= Beginning of Section =
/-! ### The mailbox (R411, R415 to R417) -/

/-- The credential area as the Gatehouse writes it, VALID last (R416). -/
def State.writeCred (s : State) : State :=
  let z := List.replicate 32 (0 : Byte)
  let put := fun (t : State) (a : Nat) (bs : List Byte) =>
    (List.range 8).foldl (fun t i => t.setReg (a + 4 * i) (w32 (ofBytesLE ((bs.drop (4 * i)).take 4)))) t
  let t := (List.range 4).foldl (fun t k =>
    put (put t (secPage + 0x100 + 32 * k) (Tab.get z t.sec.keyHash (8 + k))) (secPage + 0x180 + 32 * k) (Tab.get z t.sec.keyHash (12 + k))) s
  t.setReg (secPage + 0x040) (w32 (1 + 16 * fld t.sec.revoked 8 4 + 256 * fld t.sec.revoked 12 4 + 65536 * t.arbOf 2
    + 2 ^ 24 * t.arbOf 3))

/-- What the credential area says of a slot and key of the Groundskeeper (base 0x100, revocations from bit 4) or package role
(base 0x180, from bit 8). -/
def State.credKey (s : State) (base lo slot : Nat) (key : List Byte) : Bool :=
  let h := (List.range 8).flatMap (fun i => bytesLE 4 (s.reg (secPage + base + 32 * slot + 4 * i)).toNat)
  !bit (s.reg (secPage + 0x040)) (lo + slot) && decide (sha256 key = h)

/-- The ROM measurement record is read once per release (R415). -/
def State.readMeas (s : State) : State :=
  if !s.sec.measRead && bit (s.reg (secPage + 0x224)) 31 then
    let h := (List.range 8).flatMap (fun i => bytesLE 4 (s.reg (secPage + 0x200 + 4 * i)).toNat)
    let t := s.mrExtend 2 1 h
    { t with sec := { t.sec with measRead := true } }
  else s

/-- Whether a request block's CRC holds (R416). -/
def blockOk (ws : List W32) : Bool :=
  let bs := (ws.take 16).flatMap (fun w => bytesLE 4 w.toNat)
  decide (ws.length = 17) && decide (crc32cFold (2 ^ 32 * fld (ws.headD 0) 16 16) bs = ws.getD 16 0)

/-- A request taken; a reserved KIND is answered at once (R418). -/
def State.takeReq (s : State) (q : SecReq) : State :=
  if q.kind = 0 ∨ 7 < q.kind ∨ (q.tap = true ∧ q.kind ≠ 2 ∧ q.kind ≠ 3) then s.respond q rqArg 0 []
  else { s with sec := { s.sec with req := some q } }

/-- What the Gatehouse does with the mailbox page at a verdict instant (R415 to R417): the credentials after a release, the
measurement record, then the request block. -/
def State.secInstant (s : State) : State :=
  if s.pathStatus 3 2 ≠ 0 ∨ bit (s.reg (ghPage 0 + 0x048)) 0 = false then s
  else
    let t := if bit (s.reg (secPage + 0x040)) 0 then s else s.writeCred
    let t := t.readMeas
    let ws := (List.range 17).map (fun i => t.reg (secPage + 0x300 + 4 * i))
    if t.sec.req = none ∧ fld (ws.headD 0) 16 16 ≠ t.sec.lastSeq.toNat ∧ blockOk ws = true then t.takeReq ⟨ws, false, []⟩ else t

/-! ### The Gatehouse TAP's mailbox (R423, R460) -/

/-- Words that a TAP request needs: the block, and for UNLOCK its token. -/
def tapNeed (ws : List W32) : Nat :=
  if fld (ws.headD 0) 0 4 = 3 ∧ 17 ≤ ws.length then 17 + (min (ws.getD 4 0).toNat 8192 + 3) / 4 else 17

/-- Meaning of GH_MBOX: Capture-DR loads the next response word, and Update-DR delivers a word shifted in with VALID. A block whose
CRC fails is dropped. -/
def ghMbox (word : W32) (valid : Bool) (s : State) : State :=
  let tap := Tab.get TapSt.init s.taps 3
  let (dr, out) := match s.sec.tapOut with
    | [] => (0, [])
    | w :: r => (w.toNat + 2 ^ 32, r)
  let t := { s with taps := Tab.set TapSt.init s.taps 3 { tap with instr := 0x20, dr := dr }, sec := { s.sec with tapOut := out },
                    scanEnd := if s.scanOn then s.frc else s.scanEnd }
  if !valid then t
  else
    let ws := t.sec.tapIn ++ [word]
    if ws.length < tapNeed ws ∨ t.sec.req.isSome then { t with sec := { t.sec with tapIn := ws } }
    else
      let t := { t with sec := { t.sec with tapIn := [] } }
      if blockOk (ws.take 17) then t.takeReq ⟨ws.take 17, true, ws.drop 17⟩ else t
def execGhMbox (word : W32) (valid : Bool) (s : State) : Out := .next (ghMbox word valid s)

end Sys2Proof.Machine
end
= End of Section =
[BRIEF] Every line of the data above is to be repeated exactly.

[SOLUTION TO THIS TASK]
/-! ### The mailbox (R411, R415 to R417) -/

/-- The credential area as the Gatehouse writes it, VALID last (R416). -/
def State.writeCred (s : State) : State :=
  let z := List.replicate 32 (0 : Byte)
  let put := fun (t : State) (a : Nat) (bs : List Byte) =>
    (List.range 8).foldl (fun t i => t.setReg (a + 4 * i) (w32 (ofBytesLE ((bs.drop (4 * i)).take 4)))) t
  let t := (List.range 4).foldl (fun t k =>
    put (put t (secPage + 0x100 + 32 * k) (Tab.get z t.sec.keyHash (8 + k))) (secPage + 0x180 + 32 * k) (Tab.get z t.sec.keyHash (12 + k))) s
  t.setReg (secPage + 0x040) (w32 (1 + 16 * fld t.sec.revoked 8 4 + 256 * fld t.sec.revoked 12 4 + 65536 * t.arbOf 2
    + 2 ^ 24 * t.arbOf 3))

/-- What the credential area says of a slot and key of the Groundskeeper (base 0x100, revocations from bit 4) or package role
(base 0x180, from bit 8). -/
def State.credKey (s : State) (base lo slot : Nat) (key : List Byte) : Bool :=
  let h := (List.range 8).flatMap (fun i => bytesLE 4 (s.reg (secPage + base + 32 * slot + 4 * i)).toNat)
  !bit (s.reg (secPage + 0x040)) (lo + slot) && decide (sha256 key = h)

/-- The ROM measurement record is read once per release (R415). -/
def State.readMeas (s : State) : State :=
  if !s.sec.measRead && bit (s.reg (secPage + 0x224)) 31 then
    let h := (List.range 8).flatMap (fun i => bytesLE 4 (s.reg (secPage + 0x200 + 4 * i)).toNat)
    let t := s.mrExtend 2 1 h
    { t with sec := { t.sec with measRead := true } }
  else s

/-- Whether a request block's CRC holds (R416). -/
def blockOk (ws : List W32) : Bool :=
  let bs := (ws.take 16).flatMap (fun w => bytesLE 4 w.toNat)
  decide (ws.length = 17) && decide (crc32cFold (2 ^ 32 * fld (ws.headD 0) 16 16) bs = ws.getD 16 0)

/-- A request taken; a reserved KIND is answered at once (R418). -/
def State.takeReq (s : State) (q : SecReq) : State :=
  if q.kind = 0 ∨ 7 < q.kind ∨ (q.tap = true ∧ q.kind ≠ 2 ∧ q.kind ≠ 3) then s.respond q rqArg 0 []
  else { s with sec := { s.sec with req := some q } }

/-- What the Gatehouse does with the mailbox page at a verdict instant (R415 to R417): the credentials after a release, the
measurement record, then the request block. -/
def State.secInstant (s : State) : State :=
  if s.pathStatus 3 2 ≠ 0 ∨ bit (s.reg (ghPage 0 + 0x048)) 0 = false then s
  else
    let t := if bit (s.reg (secPage + 0x040)) 0 then s else s.writeCred
    let t := t.readMeas
    let ws := (List.range 17).map (fun i => t.reg (secPage + 0x300 + 4 * i))
    if t.sec.req = none ∧ fld (ws.headD 0) 16 16 ≠ t.sec.lastSeq.toNat ∧ blockOk ws = true then t.takeReq ⟨ws, false, []⟩ else t

/-! ### The Gatehouse TAP's mailbox (R423, R460) -/

/-- Words that a TAP request needs: the block, and for UNLOCK its token. -/
def tapNeed (ws : List W32) : Nat :=
  if fld (ws.headD 0) 0 4 = 3 ∧ 17 ≤ ws.length then 17 + (min (ws.getD 4 0).toNat 8192 + 3) / 4 else 17

/-- Meaning of GH_MBOX: Capture-DR loads the next response word, and Update-DR delivers a word shifted in with VALID. A block whose
CRC fails is dropped. -/
def ghMbox (word : W32) (valid : Bool) (s : State) : State :=
  let tap := Tab.get TapSt.init s.taps 3
  let (dr, out) := match s.sec.tapOut with
    | [] => (0, [])
    | w :: r => (w.toNat + 2 ^ 32, r)
  let t := { s with taps := Tab.set TapSt.init s.taps 3 { tap with instr := 0x20, dr := dr }, sec := { s.sec with tapOut := out },
                    scanEnd := if s.scanOn then s.frc else s.scanEnd }
  if !valid then t
  else
    let ws := t.sec.tapIn ++ [word]
    if ws.length < tapNeed ws ∨ t.sec.req.isSome then { t with sec := { t.sec with tapIn := ws } }
    else
      let t := { t with sec := { t.sec with tapIn := [] } }
      if blockOk (ws.take 17) then t.takeReq ⟨ws.take 17, true, ws.drop 17⟩ else t
def execGhMbox (word : W32) (valid : Bool) (s : State) : Out := .next (ghMbox word valid s)

end Sys2Proof.Machine
end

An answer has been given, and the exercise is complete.